Can someone suggest how to accomplish this or does anyone has made it already?
Regards,
S
I would run a custom query that gets the duplicates directly from the SQL database associated with the Laserfiche repository.
Something like
select count(name), name from toc where etype = -2 group by name having count(name) >=2
Depending on how many duplicates you have now, you may need to limit the number of results returned.
Then I would iterate through the search results and build a search query for a name search as a token.
The next step depends on whether Web Access is available or not.
Hi Miruna,
Just checking on this as I'm missing something with the URL in that I get the URL for the first search string, but then there's no URL for the subsequent results, just the result token, so the URL isn't applying for the multi-token. e.g.
http://lfserver/laserfiche/index.aspx?db=repository#view=search;search=name1 | name2 | name3 | etc
What am I doing wrong please?
Thanks,
Mike
That's because you have spaces. Most mail clients will underline a URL until they run into a space.
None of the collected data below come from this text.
/-- Settles O5: a reading takes its own event, and no output depends on the events that wait. -/
theorem readingOutputsWritesNothing : Obligations.ReadingOutputsWritesNothing := fun s rest _ hp =>
  ⟨{ s with pending := rest }, step_cons hp, rfl, rfl⟩

/-- PITCH_NUM as arithmetic on the two registers: the whole number fits 16 bits (R77). -/
theorem pitchNum_toInt (s : State) :
    (pitchNum s).toInt = 32 * ((s.cur.toNat : Int) - 64) + ((s.pw.toNat : Int) - 64) := by
  have hcur : s.cur.toNat < 128 := s.cur.isLt
  have hpw : s.pw.toNat < 128 := s.pw.isLt
  rw [pitchNum, BitVec.toInt_ofInt]
  exact Int.bmod_eq_of_le (by simp [pitchInt, Config.noteRef, Config.wheelCenter]; omega)
    (by simp [pitchInt, Config.noteRef, Config.wheelCenter]; omega)

/-- The pitch voltage as a fraction over 384 (R77). -/
theorem pitchExact_eq (s : State) :
    pitchExact s = (32 * ((s.cur.toNat : Rat) - 64) + ((s.pw.toNat : Rat) - 64)) / 384 := by
  rw [pitchExact, pitchNum_toInt]
  push_cast
  rfl

/-- The pitch voltage is the source's formula: both are the same fraction over 384 (R75). -/
theorem pitchExact_eq_pitchFormula (s : State) : pitchExact s = pitchFormula s.cur s.pw := by
  rw [pitchExact_eq, pitchFormula]
  ring

/-- Settles O51: the parameters of R76, and the pitch as a fraction over 384. -/
theorem signalsFollowSourceFormula : Obligations.SignalsFollowSourceFormula := fun s =>
  ⟨rfl, pitchExact_eq_pitchFormula s⟩

/-- Settles O52: the range and its two ends are linear arithmetic on the values of the two registers. -/
theorem pitchNumIsExact : Obligations.PitchNumIsExact := by
  intro s
  have hcur : s.cur.toNat < 128 := s.cur.isLt
  have hpw : s.pw.toNat < 128 := s.pw.isLt
  have hnum := pitchNum_toInt s
  refine ⟨hnum, by omega, by omega, ?_, ?_, pitchExact_eq_pitchFormula s, fun _ => rfl⟩
  · simp only [BitVec.toNat_eq, BitVec.reduceToNat]
    omega
  · simp only [BitVec.toNat_eq, BitVec.reduceToNat]
    omega

/-- Settles O56: the pitch is linear in PW, with coefficient 1/384. -/
theorem wheelContribution : Obligations.WheelContribution := by
  intro s
  simp only [pitchExact_eq, BitVec.reduceToNat]
  push_cast
  exact ⟨by ring, by ring, by ring⟩

/-- Settles O57: PITCH_NUM is linear in CUR, with coefficient 32. -/
theorem semitoneAndOctaveSteps : Obligations.SemitoneAndOctaveSteps := by
  refine fun s n => ⟨?_, fun hn => ?_, fun hn => ?_⟩
  · simp [pitchExact_eq]
  · rw [pitchNum_toInt, pitchNum_toInt, hn]
    push_cast
    ring
  · rw [pitchExact_eq, pitchExact_eq, hn]
    push_cast
    ring

end Sys2Proof.Machine
end

section
/-! Rounding to an IEEE format, as arithmetic on rationals (44_signals.md R78): the binade and the significand of a value, and
the value of the bits put together from them. -/

namespace Sys2Proof.Machine

/-! ### The nearest whole number -/

/-- Rounding a quotient is off by at most half of the divisor, and by half of it only where the result is even. -/
theorem divNearestEven_remainder (a : Nat) {b : Nat} (hb : 0 < b) :
    2 * |(divNearestEven a b * b : Int) - a| ≤ b
      ∧ (2 * |(divNearestEven a b * b : Int) - a| = b → divNearestEven a b % 2 = 0) := by
  have hr : a % b < b := Nat.mod_lt a hb
  have hdivMod : ((a / b : Nat) : Int) * b + (a % b : Nat) = a := by exact_mod_cast Nat.div_add_mod' a b
  have hdown : ((a / b : Nat) * b : Int) - a = -(a % b : Nat) := by linarith
  have hup : ((a / b + 1 : Nat) * b : Int) - a = (b - a % b : Nat) := by
    push_cast [Nat.cast_sub hr.le] at hdivMod ⊢
    linarith
  simp only [divNearestEven]
  split_ifs <;> simp only [hdown, hup, abs_neg, Nat.abs_cast] <;> omega

theorem divNearestEven_error (a : Nat) {b : Nat} (hb : 0 < b) :
    |(divNearestEven a b : Rat) - a / b| ≤ 1 / 2
      ∧ (|(divNearestEven a b : Rat) - a / b| = 1 / 2 → divNearestEven a b % 2 = 0) := by
  obtain ⟨hle, heven⟩ := divNearestEven_remainder a hb
  have hb' : (0 : Rat) < b := by exact_mod_cast hb
  have herr : 2 * |(divNearestEven a b : Rat) - a / b| * b = (2 * |(divNearestEven a b * b : Int) - a| : Int) := by
    push_cast
    rw [mul_assoc, ← abs_of_pos hb', ← abs_mul, abs_of_pos hb', sub_mul, div_mul_cancel₀ _ hb'.ne']
  refine ⟨?_, fun h => heven ?_⟩
  · have : 2 * |(divNearestEven a b : Rat) - a / b| * b ≤ 1 * b := by
      rw [herr, one_mul]
      exact_mod_cast hle
    linarith [le_of_mul_le_mul_right this hb']
  · rw [h] at herr
    norm_num at herr
    exact_mod_cast herr.symm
If you right-click the token in your email and choose Token Editor from the context menu, you can then add a function called Encode URI which will encode the spaces so the underlining will still work.
Thanks Miruna
I have been playing with this workflow, which I can set to run once a month. It runs through all the documents looking for duplicate names and records the names of any duplicates in a token, which then gets reported to me in an email.
Last test ran successfully (on targeted test folders).
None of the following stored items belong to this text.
-- ==== Sys2Proof/Machine/Reduction.lean ====
section
/-! DEFINITION. The reduction pass and the digest emit (44_reduction.md R201, R202). -/

namespace Sys2Proof.Machine

/-- `RED.LOAD` (R201): `v2` is a copy of the whole lane, taken before the Step starts; `idx <- i`. -/
def execRedLoad (s : State) : Result :=
  orFault (s.readLane s.kc.toNat s.i.toNat) fun h => .next (({ s with v2 := h, idx := s.i }).goto .stL01)

/-- `RED.EMIT` (R202): `OUT[i] <- byte(B(as)) XOR byte(B(hs[i]))`, then R212's successor. -/
def execRedEmit (s : State) : Result :=
  withCtx s fun c => orFault (probe s c.as) fun e1 =>
    orFault (s.readLane s.kc.toNat s.i.toNat) fun h => orFault (probe s h) fun e2 =>
      orFault (s.writeByte (.out s.kc.toNat) s.i.toNat (trunc8 e1 ^^^ trunc8 e2)) fun t => .next (afterEmit t)

end Sys2Proof.Machine
end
Connie, that second search looks wrong. Shouldn't it only be searching for documents with the same name as the current entry? As it is, it's searching for all documents.
I've tried a number of configurations and it wasn't until I added the second loop that it successfully checked each document it found with every other document in the repository.
It does look more complicated than it should be. If you can show me a simplified version, I would love to reconfigure mine.
No, I meant, this search:
It's exactly the same as the first one, it's looking for all documents.
Yes, "For Each Entry", it again needs to search the whole repository for any documents and compare the "Current Entry" with every other document in the repository. Is there another way to do this?
Thanks for posting your Workflow Connie, the environment we're trying to clean up ended up with in some cases up to 20 duplicates due to multiple people scanning the same documents when a school moved location, so good to see other ideas.
I'm not explaining this well. The first search returns all documents in the repository. Then for each one of those, the second search also returns all documents in the repository. So the search count will always be more than 2, regardless of whether the current document in For Each has duplicates or not.
This search is also likely to be slow in any reasonably large repository. For ex, in a repository with 1000 documents, you'd be running a search for all 1000 documents 1001 times.
A more efficient way to do it would be something like this:
{LF:name="%(ForEachEntry_CurrentEntry_Name)",type="D"} & {LF:id<>%(ForEachEntry_CurrentEntry_ID)}
That way you specifically search for documents that have the same name as the current entry and are not the current entry.
How big is the repository? Are all entry names expected to be unique? What do you plan on doing when you find duplicates?
The repository is about 500GB & will go much bigger in TB's later.
Yes entry names are expected to be same.
The idea is to put some sort of shortcut in a folder to notify & then the user decides what to do with it.